▶ _TASK DESCRIPTION_
Go through the data below and count every line that has the word "find". Return only the count.

***** THE RECORDS *****

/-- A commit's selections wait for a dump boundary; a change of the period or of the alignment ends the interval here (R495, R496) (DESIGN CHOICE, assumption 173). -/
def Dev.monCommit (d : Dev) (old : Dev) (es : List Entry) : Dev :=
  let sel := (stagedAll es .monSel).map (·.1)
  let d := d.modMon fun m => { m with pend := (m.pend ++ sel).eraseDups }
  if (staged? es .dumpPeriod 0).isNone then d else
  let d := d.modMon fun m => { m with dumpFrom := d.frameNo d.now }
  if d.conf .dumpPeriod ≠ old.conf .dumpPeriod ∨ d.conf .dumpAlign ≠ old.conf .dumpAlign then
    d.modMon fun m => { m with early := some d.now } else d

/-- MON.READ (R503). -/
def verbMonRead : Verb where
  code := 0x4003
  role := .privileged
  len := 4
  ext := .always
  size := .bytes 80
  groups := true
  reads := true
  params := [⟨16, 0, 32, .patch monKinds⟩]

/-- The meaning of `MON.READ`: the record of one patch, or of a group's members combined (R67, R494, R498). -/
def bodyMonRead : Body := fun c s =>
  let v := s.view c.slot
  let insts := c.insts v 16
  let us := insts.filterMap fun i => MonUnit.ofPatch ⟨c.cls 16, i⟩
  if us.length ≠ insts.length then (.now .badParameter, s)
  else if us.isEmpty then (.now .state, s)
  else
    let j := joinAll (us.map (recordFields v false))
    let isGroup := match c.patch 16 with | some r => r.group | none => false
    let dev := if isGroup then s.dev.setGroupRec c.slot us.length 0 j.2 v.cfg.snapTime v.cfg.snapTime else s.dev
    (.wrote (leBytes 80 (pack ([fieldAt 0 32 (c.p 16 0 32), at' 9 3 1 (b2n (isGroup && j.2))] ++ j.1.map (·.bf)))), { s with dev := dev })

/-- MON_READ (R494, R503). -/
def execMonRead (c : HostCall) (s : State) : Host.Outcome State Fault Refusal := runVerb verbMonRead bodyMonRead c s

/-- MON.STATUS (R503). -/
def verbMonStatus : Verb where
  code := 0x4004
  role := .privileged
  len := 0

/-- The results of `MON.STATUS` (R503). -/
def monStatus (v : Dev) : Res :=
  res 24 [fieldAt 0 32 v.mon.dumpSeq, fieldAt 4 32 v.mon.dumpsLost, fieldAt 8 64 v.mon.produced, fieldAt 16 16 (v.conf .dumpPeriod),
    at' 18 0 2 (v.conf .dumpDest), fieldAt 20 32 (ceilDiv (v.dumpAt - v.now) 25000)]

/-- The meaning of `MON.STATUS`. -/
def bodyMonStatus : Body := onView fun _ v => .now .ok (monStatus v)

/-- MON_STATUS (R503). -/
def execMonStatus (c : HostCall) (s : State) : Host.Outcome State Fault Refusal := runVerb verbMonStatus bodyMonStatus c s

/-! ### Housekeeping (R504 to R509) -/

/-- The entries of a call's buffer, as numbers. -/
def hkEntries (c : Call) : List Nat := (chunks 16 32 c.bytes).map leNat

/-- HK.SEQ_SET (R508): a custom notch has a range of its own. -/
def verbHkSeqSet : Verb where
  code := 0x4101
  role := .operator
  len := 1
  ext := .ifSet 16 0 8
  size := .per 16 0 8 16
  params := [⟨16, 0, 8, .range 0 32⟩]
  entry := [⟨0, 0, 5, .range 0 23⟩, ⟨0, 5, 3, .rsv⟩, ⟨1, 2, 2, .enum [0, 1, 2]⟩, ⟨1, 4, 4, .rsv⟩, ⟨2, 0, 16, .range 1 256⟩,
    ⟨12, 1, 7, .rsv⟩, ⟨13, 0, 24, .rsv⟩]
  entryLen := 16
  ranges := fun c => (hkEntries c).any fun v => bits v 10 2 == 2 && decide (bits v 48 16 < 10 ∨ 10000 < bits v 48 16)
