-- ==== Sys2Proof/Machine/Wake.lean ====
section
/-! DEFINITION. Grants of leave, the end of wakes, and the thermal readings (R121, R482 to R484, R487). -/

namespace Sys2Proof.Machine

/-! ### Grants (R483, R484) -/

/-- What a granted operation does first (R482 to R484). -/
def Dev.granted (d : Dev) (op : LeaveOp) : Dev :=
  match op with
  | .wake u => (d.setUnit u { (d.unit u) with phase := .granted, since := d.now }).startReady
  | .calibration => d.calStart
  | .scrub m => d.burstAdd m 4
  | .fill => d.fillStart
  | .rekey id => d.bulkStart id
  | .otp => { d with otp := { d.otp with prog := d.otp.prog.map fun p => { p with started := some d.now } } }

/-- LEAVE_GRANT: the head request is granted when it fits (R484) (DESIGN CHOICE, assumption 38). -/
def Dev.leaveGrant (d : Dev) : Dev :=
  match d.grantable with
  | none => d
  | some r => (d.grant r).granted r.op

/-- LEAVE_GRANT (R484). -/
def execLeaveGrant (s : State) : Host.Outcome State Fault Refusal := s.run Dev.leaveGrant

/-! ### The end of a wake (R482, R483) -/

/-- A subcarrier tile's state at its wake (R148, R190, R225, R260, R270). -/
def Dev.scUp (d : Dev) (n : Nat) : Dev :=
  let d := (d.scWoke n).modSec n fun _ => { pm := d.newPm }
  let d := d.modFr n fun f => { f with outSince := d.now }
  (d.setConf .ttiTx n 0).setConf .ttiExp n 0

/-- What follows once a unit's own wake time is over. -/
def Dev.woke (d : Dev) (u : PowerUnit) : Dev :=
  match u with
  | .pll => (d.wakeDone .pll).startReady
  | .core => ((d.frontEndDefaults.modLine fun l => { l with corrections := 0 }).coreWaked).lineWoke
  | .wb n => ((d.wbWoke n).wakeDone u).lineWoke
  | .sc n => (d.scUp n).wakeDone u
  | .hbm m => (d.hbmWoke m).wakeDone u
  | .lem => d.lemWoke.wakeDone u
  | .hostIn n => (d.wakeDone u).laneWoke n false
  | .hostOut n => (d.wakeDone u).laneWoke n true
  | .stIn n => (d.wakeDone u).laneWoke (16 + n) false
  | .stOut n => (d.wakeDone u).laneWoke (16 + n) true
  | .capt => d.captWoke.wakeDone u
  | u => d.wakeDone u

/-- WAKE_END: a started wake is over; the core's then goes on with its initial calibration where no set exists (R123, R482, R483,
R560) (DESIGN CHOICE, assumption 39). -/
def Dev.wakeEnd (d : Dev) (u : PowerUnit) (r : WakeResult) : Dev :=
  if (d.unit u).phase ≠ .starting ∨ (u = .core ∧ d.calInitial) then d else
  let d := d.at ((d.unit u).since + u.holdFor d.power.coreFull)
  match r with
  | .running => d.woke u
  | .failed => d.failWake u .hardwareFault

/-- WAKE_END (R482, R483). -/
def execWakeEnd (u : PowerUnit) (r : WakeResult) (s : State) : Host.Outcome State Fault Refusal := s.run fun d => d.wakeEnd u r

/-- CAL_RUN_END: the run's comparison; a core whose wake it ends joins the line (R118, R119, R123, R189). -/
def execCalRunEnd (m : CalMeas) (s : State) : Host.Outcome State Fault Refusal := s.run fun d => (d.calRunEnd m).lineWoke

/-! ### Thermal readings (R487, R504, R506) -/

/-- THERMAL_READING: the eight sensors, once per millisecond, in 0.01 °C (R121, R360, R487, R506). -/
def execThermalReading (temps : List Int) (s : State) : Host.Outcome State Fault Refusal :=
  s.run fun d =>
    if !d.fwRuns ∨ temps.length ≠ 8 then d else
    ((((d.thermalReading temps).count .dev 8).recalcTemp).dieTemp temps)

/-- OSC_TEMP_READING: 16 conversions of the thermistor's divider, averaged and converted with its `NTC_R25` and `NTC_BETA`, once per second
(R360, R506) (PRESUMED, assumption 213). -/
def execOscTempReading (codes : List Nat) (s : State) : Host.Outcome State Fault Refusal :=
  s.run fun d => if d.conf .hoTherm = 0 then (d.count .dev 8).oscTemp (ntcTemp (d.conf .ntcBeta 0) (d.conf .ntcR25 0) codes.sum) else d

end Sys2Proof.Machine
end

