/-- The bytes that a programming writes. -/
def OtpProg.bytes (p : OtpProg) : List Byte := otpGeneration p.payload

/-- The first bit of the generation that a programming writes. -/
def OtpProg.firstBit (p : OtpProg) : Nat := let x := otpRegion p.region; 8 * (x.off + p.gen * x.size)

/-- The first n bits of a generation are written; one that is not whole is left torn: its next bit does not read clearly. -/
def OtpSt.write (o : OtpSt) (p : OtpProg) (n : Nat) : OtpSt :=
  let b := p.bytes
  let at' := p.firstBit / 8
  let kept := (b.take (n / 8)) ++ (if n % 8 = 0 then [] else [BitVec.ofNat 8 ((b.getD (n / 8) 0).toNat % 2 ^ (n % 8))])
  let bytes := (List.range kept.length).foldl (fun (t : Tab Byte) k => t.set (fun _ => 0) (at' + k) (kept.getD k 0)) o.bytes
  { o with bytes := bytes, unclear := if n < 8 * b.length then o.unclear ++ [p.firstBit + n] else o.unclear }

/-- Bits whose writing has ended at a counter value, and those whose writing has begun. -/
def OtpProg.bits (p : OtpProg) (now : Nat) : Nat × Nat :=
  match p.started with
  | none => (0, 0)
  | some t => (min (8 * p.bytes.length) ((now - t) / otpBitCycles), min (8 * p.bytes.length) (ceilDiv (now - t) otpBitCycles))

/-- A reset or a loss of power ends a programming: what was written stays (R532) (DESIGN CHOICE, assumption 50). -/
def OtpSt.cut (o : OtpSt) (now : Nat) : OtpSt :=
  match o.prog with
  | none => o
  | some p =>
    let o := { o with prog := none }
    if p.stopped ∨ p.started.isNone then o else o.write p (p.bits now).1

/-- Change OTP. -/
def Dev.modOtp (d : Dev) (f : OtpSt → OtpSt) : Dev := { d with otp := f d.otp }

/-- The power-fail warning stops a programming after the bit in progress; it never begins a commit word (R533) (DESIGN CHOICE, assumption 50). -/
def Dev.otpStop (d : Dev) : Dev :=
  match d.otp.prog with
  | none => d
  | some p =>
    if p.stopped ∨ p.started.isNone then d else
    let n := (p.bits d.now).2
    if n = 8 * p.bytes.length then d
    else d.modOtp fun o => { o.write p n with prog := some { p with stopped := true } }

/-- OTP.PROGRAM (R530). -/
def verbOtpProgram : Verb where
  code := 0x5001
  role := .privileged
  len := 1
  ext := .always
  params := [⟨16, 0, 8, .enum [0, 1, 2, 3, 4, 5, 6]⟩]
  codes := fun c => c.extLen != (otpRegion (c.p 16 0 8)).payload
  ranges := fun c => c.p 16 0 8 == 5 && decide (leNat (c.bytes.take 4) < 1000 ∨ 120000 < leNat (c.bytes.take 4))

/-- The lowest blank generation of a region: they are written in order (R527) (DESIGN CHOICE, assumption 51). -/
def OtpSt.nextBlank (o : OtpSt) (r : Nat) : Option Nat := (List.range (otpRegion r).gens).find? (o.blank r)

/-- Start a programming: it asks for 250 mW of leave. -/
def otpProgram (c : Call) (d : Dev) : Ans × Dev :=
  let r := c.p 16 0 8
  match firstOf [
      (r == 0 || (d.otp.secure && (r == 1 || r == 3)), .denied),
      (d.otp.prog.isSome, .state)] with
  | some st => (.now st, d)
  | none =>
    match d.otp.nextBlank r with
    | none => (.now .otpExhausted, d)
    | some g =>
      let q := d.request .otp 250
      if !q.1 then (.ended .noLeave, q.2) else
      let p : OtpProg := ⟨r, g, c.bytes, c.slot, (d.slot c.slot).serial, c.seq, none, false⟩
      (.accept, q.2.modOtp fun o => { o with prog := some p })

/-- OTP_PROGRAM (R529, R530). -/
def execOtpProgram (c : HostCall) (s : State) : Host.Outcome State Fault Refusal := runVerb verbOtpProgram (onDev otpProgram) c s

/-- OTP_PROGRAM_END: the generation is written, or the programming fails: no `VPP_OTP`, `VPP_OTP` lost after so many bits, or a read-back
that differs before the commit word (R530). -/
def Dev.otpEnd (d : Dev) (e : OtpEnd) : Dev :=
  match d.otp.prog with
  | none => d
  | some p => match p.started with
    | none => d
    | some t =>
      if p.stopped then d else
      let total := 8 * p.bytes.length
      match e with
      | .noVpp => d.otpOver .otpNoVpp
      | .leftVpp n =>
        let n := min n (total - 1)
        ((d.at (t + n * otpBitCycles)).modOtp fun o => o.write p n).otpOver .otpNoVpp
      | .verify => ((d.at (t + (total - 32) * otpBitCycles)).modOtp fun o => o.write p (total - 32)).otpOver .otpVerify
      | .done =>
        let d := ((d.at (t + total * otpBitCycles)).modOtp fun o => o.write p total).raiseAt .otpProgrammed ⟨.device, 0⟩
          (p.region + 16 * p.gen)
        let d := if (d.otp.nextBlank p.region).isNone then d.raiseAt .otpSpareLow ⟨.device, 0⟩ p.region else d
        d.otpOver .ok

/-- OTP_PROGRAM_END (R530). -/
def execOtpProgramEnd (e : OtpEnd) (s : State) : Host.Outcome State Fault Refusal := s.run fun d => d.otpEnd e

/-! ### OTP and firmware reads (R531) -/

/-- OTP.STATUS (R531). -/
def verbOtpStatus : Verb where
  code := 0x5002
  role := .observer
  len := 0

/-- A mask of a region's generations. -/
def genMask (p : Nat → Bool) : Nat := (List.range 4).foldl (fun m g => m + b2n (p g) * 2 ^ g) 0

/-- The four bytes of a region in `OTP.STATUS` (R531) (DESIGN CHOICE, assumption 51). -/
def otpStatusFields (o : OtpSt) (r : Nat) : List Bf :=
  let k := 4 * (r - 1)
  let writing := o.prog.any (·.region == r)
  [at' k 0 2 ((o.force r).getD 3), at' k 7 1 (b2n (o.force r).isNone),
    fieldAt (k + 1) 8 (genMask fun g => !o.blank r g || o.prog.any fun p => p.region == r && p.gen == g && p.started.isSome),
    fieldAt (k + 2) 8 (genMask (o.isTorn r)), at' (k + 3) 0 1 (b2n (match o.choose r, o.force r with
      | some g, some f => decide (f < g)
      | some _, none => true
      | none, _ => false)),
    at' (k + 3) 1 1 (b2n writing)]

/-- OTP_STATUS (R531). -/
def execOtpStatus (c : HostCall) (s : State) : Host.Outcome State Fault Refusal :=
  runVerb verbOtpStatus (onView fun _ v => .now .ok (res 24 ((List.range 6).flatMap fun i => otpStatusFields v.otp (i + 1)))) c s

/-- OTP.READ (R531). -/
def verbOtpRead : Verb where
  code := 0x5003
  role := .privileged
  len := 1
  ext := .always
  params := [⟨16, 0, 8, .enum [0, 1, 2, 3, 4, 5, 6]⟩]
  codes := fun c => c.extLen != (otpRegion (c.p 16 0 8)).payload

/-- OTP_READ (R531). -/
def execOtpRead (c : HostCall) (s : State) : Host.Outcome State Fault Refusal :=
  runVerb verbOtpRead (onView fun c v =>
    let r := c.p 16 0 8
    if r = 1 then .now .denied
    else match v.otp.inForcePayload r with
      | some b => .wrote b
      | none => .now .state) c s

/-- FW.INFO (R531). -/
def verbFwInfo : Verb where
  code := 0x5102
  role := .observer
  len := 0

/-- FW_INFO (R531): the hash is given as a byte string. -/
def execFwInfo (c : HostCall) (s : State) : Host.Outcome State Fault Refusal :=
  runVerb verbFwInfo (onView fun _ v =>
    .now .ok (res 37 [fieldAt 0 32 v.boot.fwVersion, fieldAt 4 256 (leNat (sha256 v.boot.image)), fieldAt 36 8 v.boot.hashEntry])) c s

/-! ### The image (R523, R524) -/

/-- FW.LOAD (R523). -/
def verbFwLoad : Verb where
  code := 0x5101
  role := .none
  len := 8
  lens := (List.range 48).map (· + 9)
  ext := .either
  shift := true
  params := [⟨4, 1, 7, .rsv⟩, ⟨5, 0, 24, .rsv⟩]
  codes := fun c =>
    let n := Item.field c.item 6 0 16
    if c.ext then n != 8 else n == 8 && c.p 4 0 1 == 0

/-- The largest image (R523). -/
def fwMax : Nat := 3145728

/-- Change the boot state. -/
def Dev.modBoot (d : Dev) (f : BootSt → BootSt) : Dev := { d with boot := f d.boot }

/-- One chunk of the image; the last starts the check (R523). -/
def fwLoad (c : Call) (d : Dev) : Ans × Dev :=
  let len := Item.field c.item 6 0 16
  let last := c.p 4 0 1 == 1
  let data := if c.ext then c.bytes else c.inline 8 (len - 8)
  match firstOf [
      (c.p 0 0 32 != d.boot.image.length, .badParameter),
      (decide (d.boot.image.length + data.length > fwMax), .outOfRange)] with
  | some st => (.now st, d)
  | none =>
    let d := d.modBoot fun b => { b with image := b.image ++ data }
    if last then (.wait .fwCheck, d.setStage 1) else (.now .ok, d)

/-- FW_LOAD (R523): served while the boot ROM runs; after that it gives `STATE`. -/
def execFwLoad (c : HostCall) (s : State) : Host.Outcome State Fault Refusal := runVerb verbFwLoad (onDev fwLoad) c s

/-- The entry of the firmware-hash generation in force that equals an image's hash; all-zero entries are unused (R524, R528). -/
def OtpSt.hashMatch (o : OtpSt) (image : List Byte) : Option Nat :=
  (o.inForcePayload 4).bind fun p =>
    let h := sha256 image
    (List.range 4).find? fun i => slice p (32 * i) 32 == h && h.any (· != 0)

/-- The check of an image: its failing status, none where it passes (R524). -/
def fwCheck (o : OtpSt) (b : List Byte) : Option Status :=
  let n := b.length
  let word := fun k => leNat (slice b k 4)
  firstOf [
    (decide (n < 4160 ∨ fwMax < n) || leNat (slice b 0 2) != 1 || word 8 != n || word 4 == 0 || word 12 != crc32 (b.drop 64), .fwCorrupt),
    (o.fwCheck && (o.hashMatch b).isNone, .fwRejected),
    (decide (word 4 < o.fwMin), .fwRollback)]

*****

▶ _RESULT OF THIS EXERCISE_
2